Wherever the word "from" appears in a line of the data, that line should be copied.
Material shown Start Marker
-- ==== Sys2Proof/Certificates/Slice0/Obligations.lean ====
section
/-! DEFINITION. The statements of this row. Each docstring names the rule or section of spec/ it formalises. Where a
clause rests on a choice of the model, the docstring names the log entry. -/

open Sys2Proof Sys2Proof.Machine

/-! Encoding. -/

/-- spec/30_encoding.md R105: decoding the word of an operation gives the operation back, at the port for the port
operations and in a listing (R99) for all ten, whatever words follow. -/
def Obligations.DecodeInvertsEncode : Prop :=
  ∀ (i : Instr) (rest : List Word), i.wf = true →
    decode .listing (encode i ++ rest) = .ok (i, rest)
      ∧ (i.isPortOp = true → decode .port (encode i ++ rest) = .ok (i, rest))

/-- spec/30_encoding.md R105, "exactly one command word": what the decoder reads is well-formed, and the words it took
are the encoding of it and no others; at the port it is a port operation. -/
def Obligations.EncodeInvertsDecode : Prop :=
  ∀ (v : View) (ws rest : List Word) (i : Instr), decode v ws = .ok (i, rest) →
    i.wf = true ∧ encode i ++ rest = ws ∧ (v = .port → i.isPortOp = true)

/-- spec/30_encoding.md R96: no word selects two rows of the operation map. -/
def Obligations.OpcodeRowsDoNotOverlap : Prop :=
  opcodeTable.Pairwise fun a b => ∀ w : Word, ¬ (w &&& a.mask = a.pattern ∧ w &&& b.mask = b.pattern)

/-- spec/30_encoding.md section 4: a complete transaction is refused by the decoder exactly when its command word is
malformed, and then all its words are consumed (R92). -/
def Obligations.MalformedWordsAreRefused : Prop :=
  ∀ (w : Word) (ws : List Word), transactionLength w ≤ ws.length + 1 →
    ((∃ op rest, decode .port (w :: ws) = .error (.malformed op rest)) ↔ Malformed w)
      ∧ ∀ op rest, decode .port (w :: ws) = .error (.malformed op rest) →
          op = bits w 31 28 ∧ rest = ws.drop (if bits w 31 28 = 1 then 12 else 0)

/-- spec/30_encoding.md section 7, the worked encodings, with one word of every other operation and the transaction that
carries the base image of spec/95_test_vectors.md group W. -/
def Obligations.WorkedEncodings : Prop :=
  decode .port [0x10000003#32, 0x20000000#32, 0x00000020#32, 0x40000020#32, 0x00000000#32, 0x00000202#32, 0x00000008#32,
      0xFFFFFFC4#32, 0x00000008#32, 0x00000000#32, 0xFFFFFFE0#32, 0x00000040#32, 0x00000008#32]
    = .ok (.wrdesc 3 { w0 := 0x20000000, w1 := 32, w2 := 0x40000020, w3 := 0, w4 := 0x202, w5 := 8, w6 := 0xFFFFFFC4
                       w7 := 8, w8 := 0, w9 := 0xFFFFFFE0, w10 := 64, w11 := 8 }, []) ∧
  decode .port [0x20000000#32] = .ok (.arm 0, [])
    ∧ decode .port [0x40000003#32] = .ok (.status 3, [])
    ∧ decode .port [0x50000502#32] = .ok (.bind 5 2, [])
    ∧ decode .port [0x60000001#32] = .ok (.stop 1, [])
    ∧ decode .port [0x30000002#32] = .ok (.disarm 2, [])
    ∧ decode .port [0x70000000#32] = .ok (.rddesc 0, [])
    ∧ decode .listing [0x80000500#32] = .ok (.req 5, [])
    ∧ decode .listing [0x90000003#32] = .ok (.service 3, [])
    ∧ decode .listing [0xA0000000#32] = .ok (.reset, [])
    ∧ (Answer.ok 0).word = 0x00000000#32
    ∧ (Answer.ok 0x0592#16).word = 0x00000592#32
    ∧ (Answer.configurationError .extent).word = 0x10700000#32
    ∧ (Answer.preconditionViolation .state).word = 0x20200000#32

/-- spec/30_encoding.md R97 and spec/60_exceptions.md R201, R202: the fields of every response word; classes and causes
outside the tables are never produced. -/
def Obligations.ResponseWordFields : Prop :=
  (∀ d : BitVec 16, bits (Answer.ok d).word 31 16 = 0 ∧ bits (Answer.ok d).word 15 0 = d.toNat)
    ∧ (∀ c : ConfigCause, bits (Answer.configurationError c).word 31 28 = 1
        ∧ bits (Answer.configurationError c).word 27 20 = c.code
        ∧ bits (Answer.configurationError c).word 19 0 = 0 ∧ 1 ≤ c.code ∧ c.code ≤ 7)
    ∧ (∀ c : PreCause, bits (Answer.preconditionViolation c).word 31 28 = 2
        ∧ bits (Answer.preconditionViolation c).word 27 20 = c.code
        ∧ bits (Answer.preconditionViolation c).word 19 0 = 0 ∧ 1 ≤ c.code ∧ c.code ≤ 3)

/-! One step. -/

/-- spec/30_encoding.md section 2: when the words at the port, with those half received before, open with the words of a
well-formed port operation, step is exec of it; the words after it stay in front, and the receive buffer is
empty. -/
def Obligations.StepRunsPortOperation : Prop :=
  ∀ (s : State) (ws left : List Word) (rest : List Input) (i : Instr),
    s.inputs = .port ws :: rest → decode .port (s.rx ++ ws) = .ok (i, left) →
      step s = exec i { s with rx := [], inputs := if left = [] then rest else .port left :: rest }

/-- spec/00_scope.md section 6, agents: a step of another agent runs as it stands, SERVICE with the host accesses that fall
inside it (spec/20_memory.md R69), RESET when no transaction is half received (ResetWaitsForTransaction says what happens
when one is). -/
def Obligations.StepRunsAgentMove : Prop :=
  ∀ (s : State) (rest : List Input),
    (∀ e, s.inputs = .req e :: rest → step s = exec (.req e) { s with inputs := rest })
      ∧ (∀ c xs, s.inputs = .service c xs :: rest →
          step s = exec (.service c) { s with inputs := rest, inside := s.inside ++ xs })
      ∧ (s.rx = [] → s.inputs = .reset :: rest → step s = exec .reset { s with inputs := rest })

/-- spec/70_reset_and_hazards.md section 1, RESET "never inside … a port transaction": while a transaction is half received
the RESETs in front of the moves wait there, and the first other move is the next step: words at the port, which may
complete the transaction, an access of the host, REQ or SERVICE; with no other move and no latched request nothing
happens, and with one latched the engine takes its turn (EngineTakesItsTurn). That a RESET waits, and is not lost, is the model's reading (log 13). -/
def Obligations.ResetWaitsForTransaction : Prop :=
  ∀ (s : State) (held rest : List Input), s.rx ≠ [] → (∀ m ∈ held, m = .reset) →
    (∀ ws i left, s.inputs = held ++ .port ws :: rest → decode .port (s.rx ++ ws) = .ok (i, left) →
        step s = exec i { s with rx := [], inputs := held ++ (if left = [] then rest else .port left :: rest) })
      ∧ (∀ ws op left, s.inputs = held ++ .port ws :: rest → decode .port (s.rx ++ ws) = .error (.malformed op left) →
        step s = State.says
          { s with rx := [], inputs := held ++ (if left = [] then rest else .port left :: rest) } 0x20100000#32)
      ∧ (∀ ws, s.inputs = held ++ .port ws :: rest → decode .port (s.rx ++ ws) = .error .short →
        step s = .next { s with rx := s.rx ++ ws, inputs := held ++ rest })
      ∧ (∀ x, s.inputs = held ++ .host x :: rest → step s = .next (State.hostAccess { s with inputs := held ++ rest } x))
      ∧ (∀ e, s.inputs = held ++ .req e :: rest → step s = exec (.req e) { s with inputs := held ++ rest })
      ∧ (∀ c xs, s.inputs = held ++ .service c xs :: rest →
        step s = exec (.service c) { s with inputs := held ++ rest, inside := s.inside ++ xs })
      ∧ (s.inputs = held → (∀ c r, s.Has c r → r.pend = false) → step s = .next s)
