@[simp] theorem State.hostBefore_chans (s : State) (i : Nat) : (s.hostBefore i).chans = s.chans :=
  landInside_keeps (·.chans) State.hostAccess_chans (fun _ _ => rfl) _ _ _
@[simp] theorem State.hostRest_chans (s : State) : s.hostRest.chans = s.chans :=
  landInside_keeps (·.chans) State.hostAccess_chans (fun _ _ => rfl) _ _ _
@[simp] theorem State.hostBefore_cfg (s : State) (i : Nat) : (s.hostBefore i).cfg = s.cfg :=
  landInside_keeps (·.cfg) State.hostAccess_cfg (fun _ _ => rfl) _ _ _
@[simp] theorem State.hostRest_cfg (s : State) : s.hostRest.cfg = s.cfg :=
  landInside_keeps (·.cfg) State.hostAccess_cfg (fun _ _ => rfl) _ _ _
@[simp] theorem State.hostBefore_inputs (s : State) (i : Nat) : (s.hostBefore i).inputs = s.inputs :=
  landInside_keeps (·.inputs) State.hostAccess_inputs (fun _ _ => rfl) _ _ _
@[simp] theorem State.hostRest_inputs (s : State) : s.hostRest.inputs = s.inputs :=
  landInside_keeps (·.inputs) State.hostAccess_inputs (fun _ _ => rfl) _ _ _
@[simp] theorem State.hostBefore_rx (s : State) (i : Nat) : (s.hostBefore i).rx = s.rx :=
  landInside_keeps (·.rx) State.hostAccess_rx (fun _ _ => rfl) _ _ _
@[simp] theorem State.hostRest_rx (s : State) : s.hostRest.rx = s.rx :=
  landInside_keeps (·.rx) State.hostAccess_rx (fun _ _ => rfl) _ _ _
@[simp] theorem State.hostBefore_portOut (s : State) (i : Nat) : (s.hostBefore i).portOut = s.portOut :=
  landInside_keeps (·.portOut) State.hostAccess_portOut (fun _ _ => rfl) _ _ _
@[simp] theorem State.hostRest_portOut (s : State) : s.hostRest.portOut = s.portOut :=
  landInside_keeps (·.portOut) State.hostAccess_portOut (fun _ _ => rfl) _ _ _
@[simp] theorem State.hostBefore_irqs (s : State) (i : Nat) : (s.hostBefore i).irqs = s.irqs :=
  landInside_keeps (·.irqs) State.hostAccess_irqs (fun _ _ => rfl) _ _ _
@[simp] theorem State.hostRest_irqs (s : State) : s.hostRest.irqs = s.irqs :=
  landInside_keeps (·.irqs) State.hostAccess_irqs (fun _ _ => rfl) _ _ _
@[simp] theorem State.hostBefore_accesses (s : State) (i : Nat) : (s.hostBefore i).accesses = s.accesses :=
  landInside_keeps (·.accesses) State.hostAccess_accesses (fun _ _ => rfl) _ _ _
@[simp] theorem State.hostRest_accesses (s : State) : s.hostRest.accesses = s.accesses :=
  landInside_keeps (·.accesses) State.hostAccess_accesses (fun _ _ => rfl) _ _ _
@[simp] theorem State.hostBefore_draws (s : State) (i : Nat) : (s.hostBefore i).draws = s.draws :=
  landInside_keeps (·.draws) State.hostAccess_draws (fun _ _ => rfl) _ _ _
@[simp] theorem State.hostRest_draws (s : State) : s.hostRest.draws = s.draws :=
  landInside_keeps (·.draws) State.hostAccess_draws (fun _ _ => rfl) _ _ _

/-- After the step no host access waits inside it. -/
@[simp] theorem State.hostRest_inside (s : State) : s.hostRest.inside = [] := by
  suffices h : ∀ (xs : List InsideAccess) (t : State), (landInside (fun _ => true) xs t).inside = [] from h _ _
  intro xs
  induction xs with
  | nil => intro t; rfl
  | cons x xs ih => intro t; simpa [landInside] using ih _

/-- With no host access inside the step nothing happens before an access or after the last one. -/
theorem State.hostBefore_none {s : State} (h : s.inside = []) (i : Nat) : s.hostBefore i = s := by
  obtain ⟨⟩ := s; subst h; rfl

theorem State.hostRest_none {s : State} (h : s.inside = []) : s.hostRest = s := by
  obtain ⟨⟩ := s; subst h; rfl

end Sys2Proof.Machine
end

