-- ==== Sys2Proof/Tests/Slice0.lean ====
section
/-! SUPPORT. The model's own tests: ill-formed instructions, words decoded from the encodings of spec/30_encoding.md,
single steps whose results spec/95_test_vectors.md gives, and for every statement with hypotheses a state that
meets them. -/

namespace Sys2Proof.Tests

open Sys2Proof Sys2Proof.Machine

/-! Ill-formed instructions: a channel or event number that does not fit its 8-bit field (R91). -/

theorem test_wf_wrdesc (g : Image) : Instr.wf (.wrdesc 256 g) = false := rfl
theorem test_wf_arm : Instr.wf (.arm 256) = false := by decide
theorem test_wf_disarm : Instr.wf (.disarm 256) = false := by decide
theorem test_wf_status : Instr.wf (.status 256) = false := by decide
theorem test_wf_bind_event : Instr.wf (.bind 256 0) = false := by decide
theorem test_wf_bind_channel : Instr.wf (.bind 0 256) = false := by decide
theorem test_wf_stop : Instr.wf (.stop 256) = false := by decide
theorem test_wf_rddesc : Instr.wf (.rddesc 256) = false := by decide
theorem test_wf_req : Instr.wf (.req 256) = false := by decide
theorem test_wf_service : Instr.wf (.service 256) = false := by decide
theorem test_wf_bind_largest : Instr.wf (.bind 255 255) = true := by decide

/-! Words written out from R91 to R99: `OP` 31:28, `Z` 27:16, `EV` 15:8, `CH` 7:0. -/

/-- The base image B0 of spec/95_test_vectors.md group W. -/
def b0 : Image :=
  { w0 := 0x20000000, w1 := 0x00000020, w2 := 0x40000020, w3 := 0x00000000, w4 := 0x00000202, w5 := 0x00000008
    w6 := 0xFFFFFFC4, w7 := 0x00000008, w8 := 0x00000000, w9 := 0xFFFFFFE0, w10 := 0x00000040, w11 := 0x00000008 }

theorem test_decode_wrdesc : decode .port (0x10000003#32 :: b0.words) = .ok (.wrdesc 3 b0, []) := by decide
theorem test_decode_arm : decode .port [0b00100000000000000000000000000101#32] = .ok (.arm 5, []) := by decide
theorem test_decode_disarm : decode .port [0x30000002#32] = .ok (.disarm 2, []) := by decide
theorem test_decode_status : decode .port [0x40000003#32] = .ok (.status 3, []) := by decide
theorem test_decode_bind : decode .port [0b01010000000000000000010100000010#32] = .ok (.bind 5 2, []) := by decide
theorem test_decode_stop : decode .port [0x60000001#32] = .ok (.stop 1, []) := by decide
theorem test_decode_rddesc : decode .port [0x700000FF#32] = .ok (.rddesc 255, []) := by decide
theorem test_decode_req : decode .listing [0b10000000000000000000010100000000#32] = .ok (.req 5, []) := by decide
theorem test_decode_service : decode .listing [0x90000003#32] = .ok (.service 3, []) := by decide
theorem test_decode_reset : decode .listing [0xA0000000#32] = .ok (.reset, []) := by decide

/-- Group C: C7 to C13. -/
theorem test_decode_malformed :
    [0x00000000#32, 0xF0000000#32, 0x20010000#32, 0x20000100#32, 0x80000500#32, 0x90000000#32, 0xA0000000#32].map
        (fun w => decode .port [w])
      = [0, 15, 2, 2, 8, 9, 10].map (fun op => .error (.malformed op [])) := by decide

/-- C17: the payload of a malformed `OP = 1` command is consumed. -/
theorem test_decode_malformed_wrdesc :
    decode .port (0x10000100#32 :: (b0.words ++ [0x20000000#32])) = .error (.malformed 1 [0x20000000#32]) := by decide

theorem test_encode_wrdesc : encode (.wrdesc 3 b0) = 0x10000003#32 :: b0.words := by decide
theorem test_encode_bind : encode (.bind 5 2) = [0x50000502#32] := by decide
theorem test_table_word : decodeTableWord 32 0x80000500 = some (.req 5) := by decide
theorem test_table_word_payload : (decodeTableWord 32 0x10000000).isSome = true := by decide

/-! Single steps, on states with two channels of which the first is the one given. -/

/-- Channel 0 is `r`, channel 1 as after RESET. -/
def onCh (r : Channel) : State := { State.reset with chans := [r, Channel.reset] }

/-- A channel with a descriptor, in a state. -/
def ch (d : Descriptor) (st : ChState) (enable pend valid : Bool) : Channel :=
  { desc := d, st := st, enable := enable, pend := pend, valid := valid, bound := true, ev := 5
    contents := .specified }

/-- The descriptor of B0. -/
def dB0 : Descriptor := Descriptor.ofImage b0

/-- The descriptor of vector E10: one element, one iteration. -/
def dE10 : Descriptor :=
  { saddr := 0x100, soff := 4, daddr := 0x200, doff := 4, ssize := .b4, dsize := .b4, nbytes := 4, mloff := 0
    biter := 1, citer := 1, slast := 0xFFFFFFFC, bufbytes := 4
    autoDisable := false, intMajor := true, linkEn := false, mloe := false }

/-- The descriptor of vector E2: one 4-byte read feeds four 1-byte writes. -/
def dE2 : Descriptor :=
  { saddr := 0x1000, soff := 4, daddr := 0x2000, doff := 1, ssize := .b4, dsize := .b1, nbytes := 8, mloff := 0
    biter := 2, citer := 2, slast := 0xFFFFFFF0, bufbytes := 16
    autoDisable := true, intMajor := false, linkEn := false, mloe := false }

/-- The descriptor of vector E8: the source wraps at the top of the address space. -/
def dE8 : Descriptor :=
  { saddr := 0xFFFFFFF8, soff := 4, daddr := 0x2000, doff := 4, ssize := .b4, dsize := .b4, nbytes := 16, mloff := 0
    biter := 3, citer := 3, slast := 0xFFFFFFD0, bufbytes := 48
    autoDisable := false, intMajor := false, linkEn := false, mloe := false }

/-- What a look at the next state shows. -/
def look {α : Type} (o : Host.Outcome State Fault Refusal) (f : State → α) : Option α :=
  match o with
  | .next t => some (f t)
  | .fault _ => none
  | .refused _ => none

/-- A look at channel 0 of the next state. -/
def look0 {α : Type} (o : Host.Outcome State Fault Refusal) (f : Channel → α) : Option α :=
  (look o fun t => (t.chan? 0).map f).join

/-- W1. -/
theorem test_wrdesc_accepts :
    look0 (exec (.wrdesc 0 b0) State.reset) (fun r => (r.desc.citer, r.desc.slast, r.desc.mloe, r.valid, r.st))
      = some (8, 0xFFFFFFE0, true, true, .idle) := by decide

/-- W2, W4, W7, W9, W11, W13, W15, W18, W20, W22, W23. -/
theorem test_wrdesc_first_failure :
    [{ b0 with w1 := 30 }, { b0 with w6 := 0xFFFFFFC6 }, { b0 with w0 := 0x20000002 }, { b0 with w10 := 32 },
      { b0 with w5 := 0, w10 := 0 }, { b0 with w5 := 6, w10 := 48 }, { b0 with w5 := 0x10000, w7 := 0x10000, w10 := 0 },
      { b0 with w4 := 0x203 }, { b0 with w11 := 0x00010008 }, { b0 with w1 := 30, w0 := 0x20000001, w10 := 1 },
      { b0 with w5 := 0, w1 := 30, w4 := 0x206 }].map Image.firstError
      = [some .stride, some .offset, some .align, some .extent, some .zero, some .nbytesSize, some .extent,
        some .reserved, some .reserved, some .stride, some .reserved] := by decide

/-- P4 (in Done with `enable = 1`). -/
theorem test_rddesc_done :
    look (exec (.rddesc 0) (onCh (ch dB0 .done true false false))) (fun t => t.portOut)
      = some [0x00000000#32, 0x20000000#32, 0x00000020#32, 0x40000020#32, 0x00000000#32, 0x00000202#32, 0x00000008#32,
          0xFFFFFFC4#32, 0x00000008#32, 0x00000008#32, 0xFFFFFFE0#32, 0x00000040#32, 0x00000A08#32] := by decide

/-- Q1's data word: Armed with a latched request, bound to event 5. -/
theorem test_status_armed_pending :
    look (exec (.status 0) (onCh (ch dB0 .armed true true true))) (fun t => t.portOut) = some [0x000005F1#32] := by decide

/-- C2. -/
theorem test_status_after_reset :
    look (exec (.status 3) State.reset) (fun t => t.portOut) = some [0x00000000#32] := by decide

/-- C16 and C15. -/
theorem test_bind_range :
    (look (exec (.bind 7 0) State.reset) (fun t => t.portOut), look (exec (.bind 8 0) State.reset) (fun t => t.portOut))
      = (some [0x00000000#32], some [0x20100000#32]) := by decide

/-- C1. -/
theorem test_arm_nodesc :
    look (exec (.arm 0) State.reset) (fun t => t.portOut) = some [0x20300000#32] := by decide

/-- Scenario C. -/
theorem test_arm_active :
    look (exec (.arm 0) (onCh (ch dB0 .active true false false))) (fun t => (t.portOut, t.chans.length))
      = some ([0x20200000#32], 2) := by decide

/-- T5. -/
theorem test_disarm_drops_request :
    look0 (exec (.disarm 0) (onCh (ch dB0 .armed true true true))) (fun r => (r.st, r.enable, r.pend, r.valid))
      = some (.idle, false, false, true) := by decide

/-- T6. -/
theorem test_stop_active :
    look0 (exec (.stop 0) (onCh (ch { dB0 with citer := 5 } .active true true false)))
        (fun r => (r.st, r.enable, r.pend, r.valid, r.desc.citer))
      = some (.idle, false, false, false, 5) := by decide

/-- Q1 and Q8. -/
theorem test_req_latches :
    (look0 (exec (.req 5) (onCh (ch dB0 .armed true false true))) (fun r => r.pend),
      look0 (exec (.req 6) (onCh (ch dB0 .armed true false true))) (fun r => r.pend)) = (some true, some false) := by decide

/-- E1. -/
theorem test_service_first_iteration :
    look0 (exec (.service 0) (onCh (ch dB0 .armed true true true)))
        (fun r => (r.desc.saddr, r.desc.daddr, r.desc.citer, r.st, r.pend, r.valid))
      = some (0x20000004, 0x40000020, 7, .active, false, false) := by decide

/-- E5. -/
theorem test_service_last_iteration :
    look0 (exec (.service 0) (onCh (ch { dB0 with saddr := 0x2000001C, citer := 1 } .active true true false)))
        (fun r => (r.desc.saddr, r.desc.citer, r.st, r.enable)) = some (0x20000000, 8, .done, true) := by decide

/-- Z1. -/
theorem test_reset_idle :
    look0 (exec .reset (onCh (ch dB0 .active true true false))) (fun r => (r.st, r.enable, r.pend, r.valid, r.bound))
      = some (.idle, false, false, false, false) := by decide

/-- R60: no register is lost by a host store of the value an unlisted address reads as. -/
theorem test_memory_canonical :
    (Memory.write (Memory.write (Memory.write [] 5 1) 3 2) 5 0, Memory.wf (Memory.write (Memory.write [] 5 1) 3 2))
      = ([(3, 2)], true) := by decide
Material shown End Marker
**Task response:**
  suffices h : ∀ (xs : List InsideAccess) (t : State), (landInside (fun _ => true) xs t).inside = [] from h _ _
/-! SUPPORT. The model's own tests: ill-formed instructions, words decoded from the encodings of spec/30_encoding.md,
/-! Words written out from R91 to R99: `OP` 31:28, `Z` 27:16, `EV` 15:8, `CH` 7:0. -/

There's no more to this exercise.